CAPHRA Warns Southeast Asia: Avoid Australia’s Failed Vape Policies
The Coalition of Asia Pacific Tobacco Harm Reduction Advocates (CAPHRA) has issued a stark warning to Indonesia, Malaysia, and the Philippines, urging them not to replicate Australia’s restrictive nicotine policies. This warning comes as Southeast Asian nations weigh tougher anti-vaping crackdowns, which advocates argue could inadvertently drive consumers toward thriving black markets while leaving combustible cigarettes widely available.
CAPHRA Executive Coordinator Nancy Loucas emphasized that Australia’s approach has proven counterproductive. “When safer legal options are pushed out, illicit markets move in,” Loucas stated, urging Southeast Asian policymakers to view Australia as a warning rather than a model.
While acknowledging regional challenges like youth uptake and unregulated products, CAPHRA argues these issues require robust enforcement and tighter youth-access controls, not outright bans. Treating all smoke-free products with the same severity as cigarettes ignores the science of tobacco harm reduction.

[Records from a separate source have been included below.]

theorem execHarrive_keeps {f : FmtM} : Keeps s (execHarrive f s) := by
  unfold execHarrive
  refine issueWord_keeps fun _ _ h => ?_
  exact .done (sendOp_wf h)

theorem execHwait_keeps {f : FmtM} : Keeps s (execHwait f s) := by
  unfold execHwait
  refine issueWord_keeps fun _ _ h => ?_
  split
  · exact .done h
  · exact .wait h

theorem execCjoin_keeps {f : FmtM} : Keeps s (execCjoin f s) := by
  unfold execCjoin
  refine issueWord_keeps fun _ _ h => ?_
  dsimp only
  split
  · exact .done h
  · split
    · exact .done (circleLimit_wf h)
    · split
      · split
        · exact .done (circleLimit_wf h)
        · exact .done (updGroup_wf (State.onExec_wf h))
      · split
        · exact .done (circleLimit_wf h)
        · exact .done (updGroup_wf (State.onExec_wf h))

theorem execCleave_keeps {f : FmtM} : Keeps s (execCleave f s) := by
  unfold execCleave
  refine issueWord_keeps fun _ _ h => ?_
  exact .done (circleLeave_wf h)

theorem execCarrive_keeps {f : FmtM} : Keeps s (execCarrive f s) := by
  unfold execCarrive
  refine issueWord_keeps fun _ _ h => ?_
  dsimp only
  split
  · exact .done h
  · split
    · exact .done (circleArrive_wf (updGroup_wf h))
    · exact .done (sendOp_wf (updGroup_wf h))

theorem execCwait_keeps {f : FmtM} : Keeps s (execCwait f s) := by
  unfold execCwait
  refine issueWord_keeps fun _ _ h => ?_
  split
  · exact .done (updPath_wf h)
  · exact .wait (updPath_wf h)

theorem execSigdec_keeps {f : FmtM} : Keeps s (execSigdec f s) := by
  unfold execSigdec
  refine issueWord_keeps fun _ _ h => ?_
  dsimp only
  split
  · exact .cause h
  · split
    · exact .cause h
    · split
      · split
        · exact .stall
        · exact .done (sendOp_wf h)
      · split
        · exact .stall
        · exact .done (sendOp_wf h)

theorem execWaitsig_keeps {f : FmtM} : Keeps s (execWaitsig f s) := by
  unfold execWaitsig
  refine issueWord_keeps fun _ _ h => ?_
  dsimp only
  split
  · exact .cause h
  · split
    · exact .cause h
    · split
      · exact .done (freeWatch_wf h)
      · exact armWatch_wf h

/-! #### The words and events of Machine/Engines -/

theorem execCopy_keeps {f : FmtM} : Keeps s (execCopy f s) := by
  unfold execCopy
  refine issueWord_keeps fun _ _ h => ?_
  exact copyAct_wf h

theorem execCopyo_keeps {f : FmtM} : Keeps s (execCopyo f s) := by
  unfold execCopyo
  refine issueWord_keeps fun _ _ h => ?_
  exact copyAct_wf h

theorem execCopyc_keeps {f : FmtM} : Keeps s (execCopyc f s) := by
  unfold execCopyc
  refine issueWord_keeps fun _ _ h => ?_
  exact copyAct_wf h

theorem execGclaim_keeps {f : FmtM} : Keeps s (execGclaim f s) := by
  unfold execGclaim
  refine issueWord_keeps fun _ _ h => ?_
  dsimp only
  split
  · exact .stall
  · exact .done (writeUni_wf (setRing_wf h))

theorem execGcommit_keeps {f : FmtM} : Keeps s (execGcommit f s) := by
  unfold execGcommit
  refine issueWord_keeps fun _ _ h => ?_
  exact .done (ringPut_wf h)

theorem execGawait_keeps {f : FmtM} : Keeps s (execGawait f s) := by
  unfold execGawait
  refine issueWord_keeps fun _ _ h => ?_
  split
  · exact .done h
  · exact .wait h

theorem execGretire_keeps {f : FmtM} : Keeps s (execGretire f s) := by
  unfold execGretire
  refine issueWord_keeps fun _ _ h => ?_
  dsimp only
  exact .done (foldl_wf (fun _ _ h => ringPut_wf h) _ h)

theorem execSqpub_keeps {f : FmtM} : Keeps s (execSqpub f s) := by
  unfold execSqpub
  refine issueWord_keeps fun _ _ h => ?_
  dsimp only
  split
  · exact .cause h
  · exact .done (sendOp_wf h)

theorem execSqget_keeps {f : FmtM} : Keeps s (execSqget f s) :=
  issueWord_keeps fun _ _ h => watchAct_wf (fun _ _ h => writeUni_wf h) h

/-! #### The words and events of Machine/Leases -/

theorem execLease_keeps {f : FmtM} : Keeps s (execLease f s) := by
  unfold execLease
  refine issueWord_keeps fun _ _ h => ?_
  dsimp only
  split
  · exact .stall
  · split
    · exact .done (writeUni_wf (sendOp_wf (leaseOut_wf (State.onFabric_wf (putLease_wf h)))))
    · exact .done (settleCtl_wf (writeUni_wf (sendOp_wf h)))

theorem execLeaseDrop_keeps {f : FmtM} : Keeps s (execLeaseDrop f s) := by
  unfold execLeaseDrop
  refine issueWord_keeps fun _ _ h => ?_
  dsimp only
  split
  · exact .stall
  · split
    · exact .done (settleCtl_wf (sendOp_wf h))
    · split
      · exact .done (settleCtl_wf (sendOp_wf (endLease_wf (leaseOut_wf h))))
      · exact .done (settleCtl_wf (sendOp_wf (endLease_wf (leaseOut_wf h))))
      · exact .done (settleCtl_wf (sendOp_wf (updLease_wf h)))
      · exact .done (settleCtl_wf (sendOp_wf h))

theorem execLeaseq_keeps {f : FmtM} : Keeps s (execLeaseq f s) := by
  unfold execLeaseq
  refine issueWord_keeps fun _ _ h => ?_
  split
  · exact .stall
  · exact .done (sendOp_wf h)

theorem execLeaseRequestArrival_keeps {peer lanes term : Nat} {revoking : Bool} :
    Keeps s (execLeaseRequestArrival peer lanes term revoking s) := by
  unfold execLeaseRequestArrival
  split
  · split
    · exact .next fun h => endServed_wf h
    · exact .refused _
  · split
    · exact .refused _
    · dsimp only
      exact .next fun h => State.onFabric_wf h

theorem execLeaseDecision_keeps : Keeps s (execLeaseDecision s) := by
  unfold execLeaseDecision
  split
  · exact .refused _
  · dsimp only
    split
    · exact .refused _
    · split
      · exact .next fun h => leaseOut_wf (updLink_wf (renumber_wf (State.onFabric_wf (fresh_wf h rfl))))
      · split
        · exact .next fun h => State.onFabric_wf (foldl_wf (fun _ _ h => leaseOut_wf (State.onFabric_wf (fresh_wf h rfl))) _ h)
        · exact .next fun h => leaseOut_wf (updLink_wf (State.onFabric_wf h))

theorem execLeaseGrant_keeps {c slot : Nat} {granted : Bool} {notice : Nat} : Keeps s (execLeaseGrant c slot granted notice s) := by
  unfold execLeaseGrant
  split
  · refine eventIf_keeps fun h => ?_
    dsimp only
    split
    · exact leaseOut_wf (updLink_wf h)
    · exact updLink_wf h
  · split
    · exact .refused _
    · split
      · exact eventIf_keeps fun h => updLease_wf h
      · split
        · exact .refused _
        · dsimp only
          refine .next fun h => resolveCtl_wf ?_
          split
          · exact State.onFabric_wf (updLease_wf h)
          · split
            · exact updLink_wf (endLease_wf (leaseOut_wf h))
            · exact changeSets_wf (updLease_wf (fresh_wf h rfl))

Clarisse Virgino of CAPHRA Philippines warned that excluding adult consumers from policy debates risks backfiring. If governments over-correct with bans, they protect the cigarette market from competition and empower illicit cartels.

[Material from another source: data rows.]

-- ==== Sys2Proof/Machine/Bus.lean ====
section
/-! DEFINITION. The host's side: the register window (10_state.md R22-R34, 20_memory.md R74), the BUF window (R71,
R73, R75), and the responses. -/

namespace Sys2Proof.Machine

/-- Every register, in the order of the register map (R22). -/
def regNames : List RegName :=
  [.id, .ctrl, .cmd, .status, .width, .height, .p1Base, .p2Base, .srcBase, .len, .mapBase, .mapLen, .dstBase,
   .dstCap, .outBits, .bitCursor, .bitTotal, .blkX, .blkY, .mapByte, .keyLo, .keyHi, .predMe1, .predFlags,
   .predDhsb0, .predDhsb1, .predDhsb2, .predDhsb3, .predDhsb4]

/-- The offset of each register in the window (R22). -/
def regOffset : RegName → BitVec 8
  | .id => 0x00
  | .ctrl => 0x04
  | .cmd => 0x08
  | .status => 0x0C
  | .width => 0x10
  | .height => 0x14
  | .p1Base => 0x18
  | .p2Base => 0x1C
  | .srcBase => 0x20
  | .len => 0x24
  | .mapBase => 0x28
  | .mapLen => 0x2C
  | .dstBase => 0x30
  | .dstCap => 0x34
  | .outBits => 0x38
  | .bitCursor => 0x3C
  | .bitTotal => 0x40
  | .blkX => 0x44
  | .blkY => 0x48
  | .mapByte => 0x4C
  | .keyLo => 0x50
  | .keyHi => 0x54
  | .predMe1 => 0x58
  | .predFlags => 0x5C
  | .predDhsb0 => 0x60
  | .predDhsb1 => 0x64
  | .predDhsb2 => 0x68
  | .predDhsb3 => 0x6C
  | .predDhsb4 => 0x70

/-- The register at an offset; none for the reserved offsets 0x74-0xFC, which are RAZ/WI (R22). -/
def regAt (off : BitVec 8) : Option RegName := regNames.find? (fun r => regOffset r == off)

/-- The access kind of each register (R22, R23). -/
def accessKind : RegName → AccessKind
  | .id | .outBits | .predMe1 | .predFlags
  | .predDhsb0 | .predDhsb1 | .predDhsb2 | .predDhsb3 | .predDhsb4 => .ro
  | .cmd => .wo
  | .ctrl | .status => .mixed
  | .width | .height | .p1Base | .p2Base | .srcBase | .len | .mapBase | .mapLen | .dstBase | .dstCap
  | .bitCursor | .bitTotal | .blkX | .blkY | .mapByte | .keyLo | .keyHi => .rw

/-- What a host read of a register returns (R22, R23); reading has no side effect (20_memory.md R76). -/
def readReg (s : State) : RegName → Word
  | .id => 0x4D494507
  | .ctrl => ctrlWord s
  | .cmd => 0
  | .status => statusWord s
  | .width => s.regs.width
  | .height => s.regs.height
  | .p1Base => s.regs.p1Base
  | .p2Base => s.regs.p2Base
  | .srcBase => s.regs.srcBase
  | .len => s.regs.len
  | .mapBase => s.regs.mapBase
  | .mapLen => s.regs.mapLen
  | .dstBase => s.regs.dstBase
  | .dstCap => s.regs.dstCap
  | .outBits => s.regs.outBits
  | .bitCursor => s.regs.bitCursor
  | .bitTotal => s.regs.bitTotal
  | .blkX => s.regs.blkX
  | .blkY => s.regs.blkY
  | .mapByte => s.regs.mapByte.zeroExtend 32
  | .keyLo => s.regs.keyLo
  | .keyHi => s.regs.keyHi
  | .predMe1 => s.regs.predMe1
  | .predFlags => predFlagsWord s.regs
  | .predDhsb0 => s.regs.predDhsb0
  | .predDhsb1 => s.regs.predDhsb1
  | .predDhsb2 => s.regs.predDhsb2
  | .predDhsb3 => s.regs.predDhsb3
  | .predDhsb4 => s.regs.predDhsb4

/-- Storing a value into an RW register (R23); MAPBYTE keeps bits 7:0 only (R33). Nothing else is stored into. -/
def storeReg (r : Regs) (n : RegName) (v : Word) : Regs :=
  match n with
  | .width => { r with width := v }
  | .height => { r with height := v }
  | .p1Base => { r with p1Base := v }
  | .p2Base => { r with p2Base := v }
  | .srcBase => { r with srcBase := v }
  | .len => { r with len := v }
  | .mapBase => { r with mapBase := v }
  | .mapLen => { r with mapLen := v }
  | .dstBase => { r with dstBase := v }
  | .dstCap => { r with dstCap := v }
  | .bitCursor => { r with bitCursor := v }
  | .bitTotal => { r with bitTotal := v }
  | .blkX => { r with blkX := v }
  | .blkY => { r with blkY := v }
  | .mapByte => { r with mapByte := v.extractLsb' 0 8 }
  | .keyLo => { r with keyLo := v }
  | .keyHi => { r with keyHi := v }
  | .id | .ctrl | .cmd | .status | .outBits | .predMe1 | .predFlags
  | .predDhsb0 | .predDhsb1 | .predDhsb2 | .predDhsb3 | .predDhsb4 => r

/-- A host write to CTRL (R24, R34): with bit 1 set, a soft reset, or while BUSY nothing but OVR; else IRQ_EN. -/
def ctrlWrite (s : State) (v : Word) : State :=
  if v.getLsbD 1 then (if s.busy then setOvr s else softReset s)
  else { s with irqEn := v.getLsbD 0 }

/-- A host write to CMD (R25, R34): submits the word, or while BUSY is not accepted and sets OVR. -/
def cmdWrite (s : State) (v : Word) : State := if s.busy then setOvr s else accept s v

/-- A host write to an RW register (R23, R34): stored, or while BUSY ignored with OVR set. -/
def rwWrite (s : State) (n : RegName) (v : Word) : State :=
  if s.busy then setOvr s else { s with regs := storeReg s.regs n v }

/-- A host write to a register, by its access kind (R23). -/
def writeReg (s : State) (n : RegName) (v : Word) : State :=
  match n with
  | .cmd => cmdWrite s v
  | .ctrl => ctrlWrite s v
  | .status => statusWrite s v
  | n => match accessKind n with
    | .rw => rwWrite s n v
    | _ => s

/-- The number of bytes of an access. -/
def Width.bytes : Width → Nat
  | .byte => 1
  | .half => 2
  | .word => 4

/-- A register access is a 32-bit access at an offset that is a multiple of 4 (20_memory.md R74). -/
def regAccessOk (w : Width) (off : BitVec 8) : Bool :=
  (match w with
   | .word => true
   | _ => false) && (off.toNat % 4 == 0)

/-- A BUF access is naturally aligned and inside BUF (R71). -/
def bufAccessOk (P : Config) (w : Width) (a : Nat) : Bool :=
  (a % w.bytes == 0) && decide (a + w.bytes ≤ P.bufBytes)

/-- The value of `n` bytes from `a` on as the host reads them, byte `a` in bits 7:0 (R73), and the number of unspecified
bytes returned after it: an unwritten byte returns any value (U1). -/
def readLittle (P : Config) (m : Memory) : (n a free : Nat) → Word × Nat
  | 0, _, free => (0, free)
  | n + 1, a, free =>
    match m.read? a with
    | some b =>
      let (rest, free') := readLittle P m n (a + 1) free
      ((rest <<< 8) ||| b.zeroExtend 32, free')
    | none =>
      let (rest, free') := readLittle P m n (a + 1) (free + 1)
      ((rest <<< 8) ||| (P.hostByte free).zeroExtend 32, free')

/-- The `n` low bytes of `v` written from `a` on, bits 7:0 at `a` (R73). -/
def writeLittle : (n a : Nat) → Word → Memory → Memory
  | 0, _, _, m => m
  | n + 1, a, v, m => writeLittle n (a + 1) (v >>> 8) (m.write a (v.extractLsb' 0 8))

/-- The host's access is answered. -/
def respond (s : State) (r : Response) : State := { s with resp := some r }

/-- A host access to the register window (R74): a read of a reserved offset returns 0, a write to one is ignored. -/
def regAccessRead (s : State) (w : Width) (off : BitVec 8) : State :=
  if regAccessOk w off then
    respond s (.data (match regAt off with
      | some n => readReg s n
      | none => 0))
  else respond s .busError

/-- A host write to the register window (R74). -/
def regAccessWrite (s : State) (w : Width) (off : BitVec 8) (v : Word) : State :=
  if regAccessOk w off then
    respond (match regAt off with
      | some n => writeReg s n v
      | none => s) .ok
  else respond s .busError

/-- A host read of BUF (R71): a fault while BUSY (R280), else a bus error or the bytes. -/
def bufRead (P : Config) (s : State) (w : Width) (a : Nat) : Host.Outcome State Fault Refusal :=
  if s.busy then .fault (.bufAccessWhileBusy a)
  else if bufAccessOk P w a then
    let (v, free) := readLittle P s.mem w.bytes a s.freePos
    .next (respond { s with freePos := free } (.data v))
  else .next (respond s .busError)

/-- A host write of BUF (R71): a fault while BUSY (R280), else a bus error or the bytes written. -/
def bufWrite (P : Config) (s : State) (w : Width) (a : Nat) (v : Word) : Host.Outcome State Fault Refusal :=
  if s.busy then .fault (.bufAccessWhileBusy a)
  else if bufAccessOk P w a then
    .next (respond { s with mem := writeLittle w.bytes a v s.mem } .ok)
  else .next (respond s .busError)

/-- One host bus access (R70). -/
def hostAccess (P : Config) (s : State) : BusAccess → Host.Outcome State Fault Refusal
  | .regRead w off => .next (regAccessRead s w off)
  | .regWrite w off v => .next (regAccessWrite s w off v)
  | .bufRead w a => bufRead P s w a
  | .bufWrite w a v => bufWrite P s w a v

/-- The host address of an access: REG_BASE + offset or BUF_BASE + a (R70, 30_encoding.md R120). -/
def hostAddress (P : Config) : BusAccess → Nat
  | .regRead _ off => P.regBase + off.toNat
  | .regWrite _ off _ => P.regBase + off.toNat
  | .bufRead _ a => P.bufBase + a
  | .bufWrite _ a _ => P.bufBase + a

end Sys2Proof.Machine
end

Instead of importing failed prohibitionist models, CAPHRA advocates for a balanced regulatory framework. They suggest Southeast Asian governments focus on:
- Strict age-verification and youth-access controls.

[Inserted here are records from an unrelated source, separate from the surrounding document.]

-- ==== Sys2Proof/Machine/Script.lean ====
section
/-! DEFINITION. The host command-script syntax (30_encoding.md R120, R121): each statement as the inputs it stands for. -/

namespace Sys2Proof.Machine

/-- A host statement (R120). -/
inductive Stmt where
  /-- `WR <reg>, <v>` -/
  | wr (r : RegName) (v : Word)
  /-- `RD <reg>` -/
  | rd (r : RegName)
  /-- `SB <a>, <b0>, <b1>, ...` -/
  | sb (a : Nat) (bs : List Byte)
  /-- `<mnemonic>`: submit the command -/
  | submit (i : Instr)
  /-- `WAIT` -/
  | wait
  deriving DecidableEq, Repr

/-- Byte writes of `bs` from `a` on, one after another (R120, SB). -/
def storeBytes : (a : Nat) → List Byte → List Input
  | _, [] => []
  | a, b :: bs => .access (.bufWrite .byte a (b.zeroExtend 32)) :: storeBytes (a + 1) bs

/-- A statement's bus operations (R120). -/
def stmtInputs : Stmt → List Input
  | .wr r v => [.access (.regWrite .word (regOffset r) v)]
  | .rd r => [.access (.regRead .word (regOffset r))]
  | .sb a bs => storeBytes a bs
  | .submit i => [.access (.regWrite .word (regOffset .cmd) (encode i))]
  | .wait => [.poll]

/-- A script's bus operations, statement after statement. -/
def scriptInputs (p : List Stmt) : List Input := p.flatMap stmtInputs

/-- `GEOM w, h` (R121). -/
def stmtGeom (w h : Word) : List Stmt := [.wr .width w, .wr .height h]

/-- `PLANES a, b` (R121). -/
def stmtPlanes (a b : Word) : List Stmt := [.wr .p1Base a, .wr .p2Base b]

/-- `BLOCK x, y` (R121). -/
def stmtBlock (x y : Word) : List Stmt := [.wr .blkX x, .wr .blkY y]

/-- `SETKEY k` (R121): bits 31:0 to KEY_LO, bits 63:32 to KEY_HI. -/
def stmtSetKey (k : Key) : List Stmt := [.wr .keyLo (k.extractLsb' 0 32), .wr .keyHi (k.extractLsb' 32 32)]

/-- `RUN <mnemonic>` (R121). -/
def stmtRun (i : Instr) : List Stmt := [.submit i, .wait]

/-- `CLRDONE` (R121). -/
def stmtClrDone : List Stmt := [.wr .status 0x00000002]

/-- `CLROVR` (R121). -/
def stmtClrOvr : List Stmt := [.wr .status 0x00000004]

/-- `SRST` (R121). -/
def stmtSrst : List Stmt := [.wr .ctrl 0x00000002]

end Sys2Proof.Machine
end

- Rigorous product quality and safety standards.
- Preserving legal, regulated access to lower-risk alternatives for adult smokers trying to quit.
Ultimately, CAPHRA notes that even former World Health Organization (WHO) figures support tobacco harm reduction as a viable public health strategy. “A bad nicotine policy does not end demand,” Loucas warned. “It just hands that demand to illegal markets.”